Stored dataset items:
-- ==== Sys2Proof/Certificates/Slice0/Obligations.lean ====
section
/-! DEFINITION. The statements for the provers. An equation `exec i s = .next { s with … }` gives the whole next state: what
it does not name is unchanged. -/

open Sys2Proof Sys2Proof.Machine

/-! ### Reset and bring-up -/

/-- 10_state.md R46: what bring-up leaves, at State.reset. The configuration and the ROM image are the model's choice
(logs 3 and 4); the zeros the source does not give are the spec's decision D10 (log 5). -/
def Obligations.ResetLeavesTheValuesOfBringUp : Prop :=
  (∀ k, State.reset.ram.read k = 0#8) ∧ State.reset.overlay = true
    ∧ State.reset.via.get 1 = State.reset.cfg.viaOraInit ∧ State.reset.via.get 1 = 0x10#8
    ∧ (∀ i : RegIdx, i ≠ 1 → State.reset.via.get i = 0#8)
    ∧ State.reset.via.irqEnable = 0#8 ∧ State.reset.via.irqActive = 0#8 ∧ State.reset.via.irqStatus = false
    ∧ State.reset.via.shiftPending = none
    ∧ (∀ i : RegIdx, State.reset.iwm[i.toNat]'i.isLt = 0#8)
    ∧ State.reset.singleStepArmed = false ∧ State.reset.trapWait = none ∧ State.reset.trace = []

/-- 70_reset_and_hazards.md R321 and 00_scope.md R7: exactly a configuration that passes `Config.wf` and an image of `ROM_SIZE`
bytes bring up a machine; its ROM is the image, byte for byte. `Config.wf` is R7 with what the model reads from the record
itself: three distinct IFR bits of 0 to 6, and a total `SR_MODE` (logs 13 and 15). Further checks of an image are left open
(log 17). -/
def Obligations.BringUpNeedsAGoodConfigAndARightSizedImage : Prop :=
  ∀ (cfg : Config) (image : List Byte),
    (cfg.wf = true ∧ image.length = cfg.romSize →
      ∃ s, bringUp cfg image = .ok s ∧ s.cfg = cfg ∧ s.overlay = true ∧ s.via.get 1 = cfg.viaOraInit
        ∧ (∀ k, s.ram.read k = 0#8) ∧ (∀ k (h : k < image.length), s.rom.read k = image[k]) ∧ s.trace = []) ∧
    (cfg.wf = false → bringUp cfg image = .error .badConfig) ∧
    (cfg.wf = true ∧ image.length ≠ cfg.romSize → bringUp cfg image = .error .wrongSizedRom)

/-- State.reset is the bring-up of the standard configuration with the all-zero image (logs 3 and 4). -/
def Obligations.BringUpOfTheZeroImageIsReset : Prop :=
  bringUp Config.standard (List.replicate 0x10000 0#8) = .ok State.reset

/-! ### Encoding -/

/-- 30_encoding.md R101, R108: decoding an encoded well-formed transaction gives it back, with every operand. -/
def Obligations.DecodeOfEncodeIsTheTransaction : Prop :=
  ∀ (cfg : Config) (overlay : Bool) (i : Instr), i.wf cfg overlay = true → decode cfg overlay (encode i) = .ok i

/-- The other direction: a frame that decodes is the frame of what it decodes to, and that is well-formed: the row's
conditions of spec/opcode_table.json hold. -/
def Obligations.EncodeOfDecodeIsTheFrame : Prop :=
  ∀ (cfg : Config) (overlay : Bool) (f : Frame) (i : Instr), decode cfg overlay f = .ok i →
    encode i = f ∧ i.wf cfg overlay = true

/-- 30_encoding.md R108: every decode word selects exactly one row of the table, for reads and for writes. -/
def Obligations.EveryDecodeWordSelectsExactlyOneRow : Prop :=
  ∀ (cfg : Config) (overlay : Bool) (a : BusAddr),
    (∃ i, (i.wf cfg overlay = true ∧ encode i = encodeRead a) ∧
      ∀ j, j.wf cfg overlay = true ∧ encode j = encodeRead a → j = i) ∧
    ∀ v, ∃ i, (i.wf cfg overlay = true ∧ encode i = encodeWrite a v) ∧
      ∀ j, j.wf cfg overlay = true ∧ encode j = encodeWrite a v → j = i

/-- Some decode words written out from 30_encoding.md R101 and the vectors of 95_test_vectors.md decode to their rows. -/
def Obligations.DecodeWordsOfTheVectorsSelectTheirRows : Prop :=
  decodeTableWord 32 0x0001234 = some (.romOvlRd 0x001234) ∧ decodeTableWord 32 0x0900000 = some (.sccRRd 0x900000)
    ∧ decodeTableWord 32 0x1900000 = some (.sccRWr 0x900000 0) ∧ decodeTableWord 32 0x1EFE7FE = some (.viaWrDdra 0xEFE7FE 0)
    ∧ decodeTableWord 32 0x0EFFBFE = some (.viaRdIfr 0xEFFBFE) ∧ decodeTableWord 32 0x0DFE1FE = some (.unmappedRd 0xDFE1FE)
    ∧ decodeTableWord 32 0x1DFE1FF = some (.iwmWr 0xDFE1FF 0) ∧ decodeTableWord 32 0x1010000 = some (.ramWr 0x010000 0)
    ∧ decodeTableWord 32 0x040FFFF = some (.romAliasRd 0x40FFFF)

/-- 20_memory.md R64: the address sets of the four fixed windows, that no two overlap, and that the decoder sends exactly
those sets there. -/
def Obligations.FixedWindowsAreTheStatedRangesAndDisjoint : Prop :=
  ∀ (cfg : Config) (overlay : Bool) (a : BusAddr),
    ((a &&& 0xF00000#24 = 0x900000#24) ↔ 0x900000 ≤ a.toNat ∧ a.toNat ≤ 0x9FFFFF) ∧
    ((a &&& 0xF00000#24 = 0xB00000#24) ↔ 0xB00000 ≤ a.toNat ∧ a.toNat ≤ 0xBFFFFF) ∧
    ((a &&& 0xE80000#24 = 0xE80000#24) ↔
      (0xE80000 ≤ a.toNat ∧ a.toNat ≤ 0xEFFFFF) ∨ (0xF80000 ≤ a.toNat ∧ a.toNat ≤ 0xFFFFFF)) ∧
    ((∃ i, decodeRegion cfg overlay a = .iwm i) ↔ 0xDFE1FF ≤ a.toNat ∧ a.toNat ≤ 0xE001FE) ∧
    (decodeRegion cfg overlay a = .sccR ↔ a &&& 0xF00000#24 = 0x900000#24) ∧
    (decodeRegion cfg overlay a = .sccW ↔ a &&& 0xF00000#24 = 0xB00000#24) ∧
    ((∃ i, decodeRegion cfg overlay a = .via i) ↔ a &&& 0xE80000#24 = 0xE80000#24)

/-- 30_encoding.md R105, R106: the address of each IWM index and of each VIA register, under every configuration; and R104:
only the window and `A[12:9]` select a register. -/
def Obligations.RegistersAreSelectedByBitsTwelveToNine : Prop :=
  ∀ (cfg : Config) (overlay : Bool),
    (∀ n : RegIdx, decodeRegion cfg overlay (0xDFE1FF#24 + 0x200#24 * n.setWidth 24) = .iwm n
      ∧ decodeRegion cfg overlay (0xEFE1FE#24 + 0x200#24 * n.setWidth 24) = .via n) ∧
    ∀ a b : BusAddr, a >>> 9 &&& 0xF#24 = b >>> 9 &&& 0xF#24 →
      (a &&& 0xE80000#24 = 0xE80000#24 → b &&& 0xE80000#24 = 0xE80000#24 →
        decodeRegion cfg overlay a = decodeRegion cfg overlay b) ∧
      (0xDFE1FF ≤ a.toNat ∧ a.toNat ≤ 0xE001FE → 0xDFE1FF ≤ b.toNat ∧ b.toNat ≤ 0xE001FE →
        decodeRegion cfg overlay a = decodeRegion cfg overlay b)

/-! ### The byte rows of ROM, RAM, unmapped addresses and the SCC -/

/-- 40_bus.md R148: a RAM read answers the byte and changes nothing else, as the row and as `read_byte`. -/
def Obligations.RamReadsAnswerTheStoredByte : Prop :=
  ∀ s : State, s.Ready →
    (∀ a : BusAddr, exec (.ramRd a) s = .next { s with replies := s.replies ++ [.u8 (s.ram.read a.toNat)] }) ∧
    ∀ addr off, s.region addr = .ram off →
      off = (busAddr addr).toNat ∧ exec (.rb addr) s = .next { s with replies := s.replies ++ [.u8 (s.ram.read off)] }

/-- 40_bus.md R147: a RAM write stores the byte, and nothing else changes: every other byte reads as before, as the row and as
`write_byte`. -/
def Obligations.RamWritesStoreTheByte : Prop :=
  ∀ s : State, s.Ready → s.ram.wf = true →
    (∀ (a : BusAddr) (v : Byte), ∃ m : Memory,
      exec (.ramWr a v) s = .next { s with ram := m, replies := s.replies ++ [.done] }
        ∧ m.wf = true ∧ m.read a.toNat = v ∧ ∀ k, k ≠ a.toNat → m.read k = s.ram.read k) ∧
    ∀ (addr : Long) (off : Nat) (v : Byte), s.region addr = .ram off → ∃ m : Memory,
      exec (.wb addr v) s = .next { s with ram := m, replies := s.replies ++ [.done] }
        ∧ m.wf = true ∧ m.read off = v ∧ ∀ k, k ≠ off → m.read k = s.ram.read k

/-- 40_bus.md R145, R146: ROM reads, through the overlay and through the alias, answer `ROM[A]` and `ROM[A - ROM_ALIAS_BASE]`;
nothing else changes. -/
def Obligations.RomReadsAnswerTheImageByte : Prop :=
  ∀ s : State, s.Ready → ∀ a : BusAddr,
    exec (.romOvlRd a) s = .next { s with replies := s.replies ++ [.u8 (s.rom.read a.toNat)] } ∧
    exec (.romAliasRd a) s = .next { s with replies := s.replies ++ [.u8 (s.rom.read (a.toNat - s.cfg.romAliasBase))] }

/-- 40_bus.md R149 (the order is D26): a ROM write logs, then traps under the interactive sink, or returns at once under the
no-op sink (43_debug.md R267); either way no byte of ROM or RAM and no other state changes. -/
def Obligations.RomWritesAreLoggedTrappedAndDropped : Prop :=
  ∀ (s : State) (a : BusAddr) (v : Byte), s.Ready → ∀ i ∈ [Instr.romOvlWr a v, Instr.romAliasWr a v],
    (s.cfg.debugSink = .noop →
      exec i s = .next { s with trace := s.trace ++ [.diag .romWrite a], replies := s.replies ++ [.done] }) ∧
    (s.cfg.debugSink = .interactive →
      exec i s = .next { s with
        trace := s.trace ++ [.diag .romWrite a, .trap (s.display .romWrite (a.setWidth 32))]
        queries := s.queries + 2 + s.cfg.cpuRegIds.length
        trapWait := some { label := .romWrite, addr := a.setWidth 32, resume := .write [] } })

/-- 40_bus.md R153: an unmapped read logs, answers 0xFF, and changes no state; there is no trap. -/
def Obligations.UnmappedReadsAnswerAllOnes : Prop :=
  ∀ s : State, s.Ready → ∀ a : BusAddr,
    exec (.unmappedRd a) s = .next { s with
      trace := s.trace ++ [.diag .unmappedRead a], replies := s.replies ++ [.u8 0xFF#8] }

/-- 40_bus.md R154: an unmapped write logs and changes no state; there is no trap. -/
def Obligations.UnmappedWritesAreDropped : Prop :=
  ∀ s : State, s.Ready → ∀ (a : BusAddr) (v : Byte),
    exec (.unmappedWr a v) s = .next { s with
      trace := s.trace ++ [.diag .unmappedWrite a], replies := s.replies ++ [.done] }

/-- 40_bus.md R150, R151 (D4, D26): every byte access of an SCC window logs, then traps with the window's label; under the
no-op sink a read answers 0xFF and a write is dropped at once. -/
def Obligations.SccAccessesAreLoggedAndTrap : Prop :=
  ∀ (s : State) (a : BusAddr) (v : Byte), s.Ready →
    (s.cfg.debugSink = .noop →
      (∀ i ∈ [Instr.sccRRd a, Instr.sccWRd a],
        exec i s = .next { s with trace := s.trace ++ [.diag .sccAccess a], replies := s.replies ++ [.u8 0xFF#8] }) ∧
      ∀ i ∈ [Instr.sccRWr a v, Instr.sccWWr a v],
        exec i s = .next { s with trace := s.trace ++ [.diag .sccAccess a], replies := s.replies ++ [.done] }) ∧
    (s.cfg.debugSink = .interactive →
      ∀ x ∈ [(Instr.sccRRd a, TrapLabel.sccRead, Resume.read .byte 0 []), (Instr.sccRWr a v, TrapLabel.sccRead, Resume.write []),
        (Instr.sccWRd a, TrapLabel.sccWrite, Resume.read .byte 0 []), (Instr.sccWWr a v, TrapLabel.sccWrite, Resume.write [])],
        exec x.1 s = .next { s with
          trace := s.trace ++ [.diag .sccAccess a, .trap (s.display x.2.1 (a.setWidth 32))]
          queries := s.queries + 2 + s.cfg.cpuRegIds.length
          trapWait := some { label := x.2.1, addr := a.setWidth 32, resume := x.2.2 } })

=== Try it ===
Show every line of the entries above where the word "from" occurs.

=== Written solution ===
bytes bring up a machine; its ROM is the image, byte for byte. `Config.wf` is R7 with what the model reads from the record
/-- Some decode words written out from 30_encoding.md R101 and the vectors of 95_test_vectors.md decode to their rows. -/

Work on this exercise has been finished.